◆ TASK ITEM:
Lines from the listing below that contain the string "ringOwned" are to be reported.

Start of RECORDS FOR THE EXERCISE

/-- TICK_CFG_WRITE, TICK_RUN_START, DEFERRED_TICK_START, TICK_STOP_REQUEST, TICK_STOP_HOLD, SYS_ESC_LO_READ. -/
def Obligations.TickControl : Prop :=
  ∀ (s : State) (by_ : Sender), s.awake = true →
    let e := s.eng
    let rejected (w : Nat) (e : Engine) : Engine :=
      e.raise { block := 0x00, code := 0x02, sev := .warn, hm := by_.hm, w2 := w }
    (∀ v : Word, e.direct by_ TICK_CFG = true → let len := v.toNat % 8
      let rate := v.toNat / 16 % 2
      (len = e.get TICK_CFG_LEN → rate = e.get TICK_CFG_RATE → exec (.tickCfgWrite by_ v) s = .next s) ∧
      (¬ (len = e.get TICK_CFG_LEN ∧ rate = e.get TICK_CFG_RATE) → (e.stopped = false ∨ 6 ≤ len) →
        exec (.tickCfgWrite by_ v) s = s.does (rejected v.toNat)) ∧
      (len ≠ e.get TICK_CFG_LEN → rate = e.get TICK_CFG_RATE → e.stopped = true → len < 6 →
        exec (.tickCfgWrite by_ v) s = s.does fun e => ((e.put TICK_CFG_LEN len).put TICK_CFG_RATE rate).timeoutCheck)) ∧
    (e.direct by_ TICK_CFG = true → (e.lc = 3 ∨ e.lc = 7 ∨ e.on ADAPT_STATUS_STOPPED = true) →
      exec (.tickRunStart by_) s = s.does (rejected (e.rd TICK_CFG ||| 0x100#32).toNat)) ∧
    (e.direct by_ TICK_CFG = true → e.lc ≠ 3 → e.lc ≠ 7 → e.on ADAPT_STATUS_STOPPED = false → e.stopped = true → e.on TICK_CFG_RUN = false →
      let ready (e : Engine) : Engine := (e.put TICK_CFG_RUN 1).capacityCheck
      ((ready e).get CLK_STATUS_STATE = 2 →
        exec (.tickRunStart by_) s = s.does fun e => (ready e).updTick fun t => { t with startReq := true }) ∧
      ((ready e).get CLK_STATUS_STATE ≠ 2 →
        exec (.tickRunStart by_) s = s.does fun e => (ready e).updTick fun t => { t with heldRun := true })) ∧
    (e.tick.heldRun = true → e.get CLK_STATUS_STATE = 2 → exec .deferredTickStart s = s.does fun e =>
      e.updTick fun t => { t with heldRun := false, startReq := true }) ∧
    (e.stopped = false → e.tick.stopG = none → exec .tickStopRequest s = s.does fun e =>
      (e.put TICK_CFG_RUN 0).updTick fun t => { t with
        startReq := false, heldRun := false, stopG := some ((t.esc / 32 + 1) * 32) }) ∧
    (let held (g : Nat) (e : Engine) : Engine := ((((((e.putB TICK_CFG_STOPPED true).updTick fun t => { t with
          stopG := none, safeStop := false, startReq := false, started := none, discard := [] }).updCue fun c =>
        { c with play := [] }).taqStop e.tick.esc).safeGuard e.tick.esc).updPwr fun p => { p with rise := 0 }).raise
          { block := 0x00, code := 0x05, sev := .note, w2 := g % 2 ^ 32, w3 := g / 2 ^ 32 };
      (∀ g, e.stopped = false → e.tick.safeStop = false → e.tick.stopG = some g → (g + 2 * e.nSamp + 31) / 32 * 32 ≤ e.tick.esc →
        exec .tickStopHold s = s.does fun e => (held g e).refWatch (held g e).relockHeld) ∧
      (e.stopped = false → e.tick.safeStop = true → e.tick.stopG = none → e.tick.safeHold ≤ e.tick.esc →
        exec .tickStopHold s = s.does fun e => (held e.tick.safeHold e).refWatch (held e.tick.safeHold e).relockHeld)) ∧
    exec (.sysEscLoRead by_) s = s.does fun e =>
      { e.capture SYS_ESC_LO by_.hm [e.tick.esc] with rdata := BitVec.ofNat 32 e.tick.esc }

/-- TICK_START and GUARD_START (R20 to R23, R286, R287). -/
def Obligations.TickAndGuardStart : Prop :=
  ∀ (s : State), s.awake = true →
    let e := s.eng
    let k := e.block
    (e.stopped = true → exec .tickStart s = .next s ∧ exec .guardStart s = .next s) ∧
    (e.stopped = false → e.tick.esc % e.nSamp = 0 → e.tick.started ≠ some k → exec .tickStart s = s.does fun e =>
      let a := (((((e.updTick fun t => { t with started := some k, startCyc := e.now }).updPwr fun p => { p with rise := 0 }).relockStep).timeLatch k).mediaLatch k).taqLatch
      let b := if 1 ≤ k ∧ a.tick.firstBlk ≤ k - 1 then a.computeEnter (k - 1) else a.adaptTick
      (((b.duoTick.resetAnnounce.ringTick).routePrune k).sumxPrune k).safePrune k) ∧
    (e.tick.started = some k → exec .tickStart s = .next s) ∧
    (∀ j, e.stopped = false → e.tick.started = some (j + 1) → e.tick.firstBlk ≤ j → e.tick.guardBlk ≠ some j →
      exec .guardStart s = s.does fun e =>
        let a := ((e.updTick fun t => { t with guardBlk := some j }).takeOutputs j).scatterAll j
        let b := if e.blockKept j then a.schedGuard j else a
        (((b.tapUpdate j).loudBlockIn j).safeGuard j).digestBlock j)

/-- SYS_EVR_CFG_WRITE, EVR_OVERFLOW, SYS_KEY_WRITE, SYS_RESET_WRITE (R39, R40, R44, R45). -/
def Obligations.EventRingAndSysReset : Prop :=
  ∀ (s : State) (by_ : Sender) (v : Word), s.awake = true →
    let e := s.eng
    let l := v.toNat % 32
    let key (k : KeySt) (e : Engine) : Engine := e.updTick fun t => { t with key := k }
    exec (.sysEvrCfgWrite false v) s
      = s.does (fun e => ((e.put SYS_EVR_BASE_ADDR (v.toNat / 4096)).put SYS_EVR_WR_IDX 0).put SYS_EVR_RD_IDX 0) ∧
    ((l = 0 ∨ (6 ≤ l ∧ l ≤ 15)) → exec (.sysEvrCfgWrite true v) s
      = s.does fun e => ((e.put SYS_EVR_LEN_LOG2 l).put SYS_EVR_WR_IDX 0).put SYS_EVR_RD_IDX 0) ∧
    ((1 ≤ l ∧ l ≤ 5) ∨ 15 < l → exec (.sysEvrCfgWrite true v) s = .next s) ∧
    (e.ringSize ≠ 0 → e.tick.evrLost ≠ 0 → e.ringFull = false → e.ringOwned = true →
      exec .evrOverflow s = s.does fun e => (e.ringPut { block := 0x00, code := 0x03, sev := .warn, w2 := e.tick.evrLost, esc := e.tick.esc % 2 ^ 32 }).updTick fun t => { t with evrLost := 0 }) ∧
    ((e.ringFull = true ∨ e.ringOwned = false) → exec .evrOverflow s = .next s) ∧
    (v = 0xC0DE#32 → exec (.sysKeyWrite by_ v) s = s.does (key { hm := by_.hm, step := 1, cyc := e.now })) ∧
    (v = 0x3F21#32 → e.tick.key.step = 1 → e.tick.key.hm = by_.hm →
      exec (.sysKeyWrite by_ v) s = s.does (key { hm := by_.hm, step := 2, cyc := e.now })) ∧
    (v ≠ 0xC0DE#32 → (v ≠ 0x3F21#32 ∨ e.tick.key.step ≠ 1 ∨ e.tick.key.hm ≠ by_.hm) →
      exec (.sysKeyWrite by_ v) s = s.does (key {})) ∧
    (let keyed := e.tick.key.step = 2 ∧ e.tick.key.hm = by_.hm ∧ e.tick.key.cyc ≤ e.now ∧ e.now < e.tick.key.cyc + 64;
      (keyed → e.lockstep = false → v.getLsbD 0 = true →
        exec (.sysResetWrite by_ v) s = s.does fun e => { key {} e with resetReq := some 4 }) ∧
      (keyed → v.getLsbD 0 = false → exec (.sysResetWrite by_ v) s = s.does (key {})) ∧
      (¬ keyed → exec (.sysResetWrite by_ v) s = s.does fun e =>
        e.raise { block := 0x00, code := 0x06, sev := .warn, hm := by_.hm, w2 := SYS_RESET }))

End of RECORDS FOR THE EXERCISE

◆ RESPONSE TO THE TASK:
    (e.ringSize ≠ 0 → e.tick.evrLost ≠ 0 → e.ringFull = false → e.ringOwned = true →
    ((e.ringFull = true ∨ e.ringOwned = false) → exec .evrOverflow s = .next s) ∧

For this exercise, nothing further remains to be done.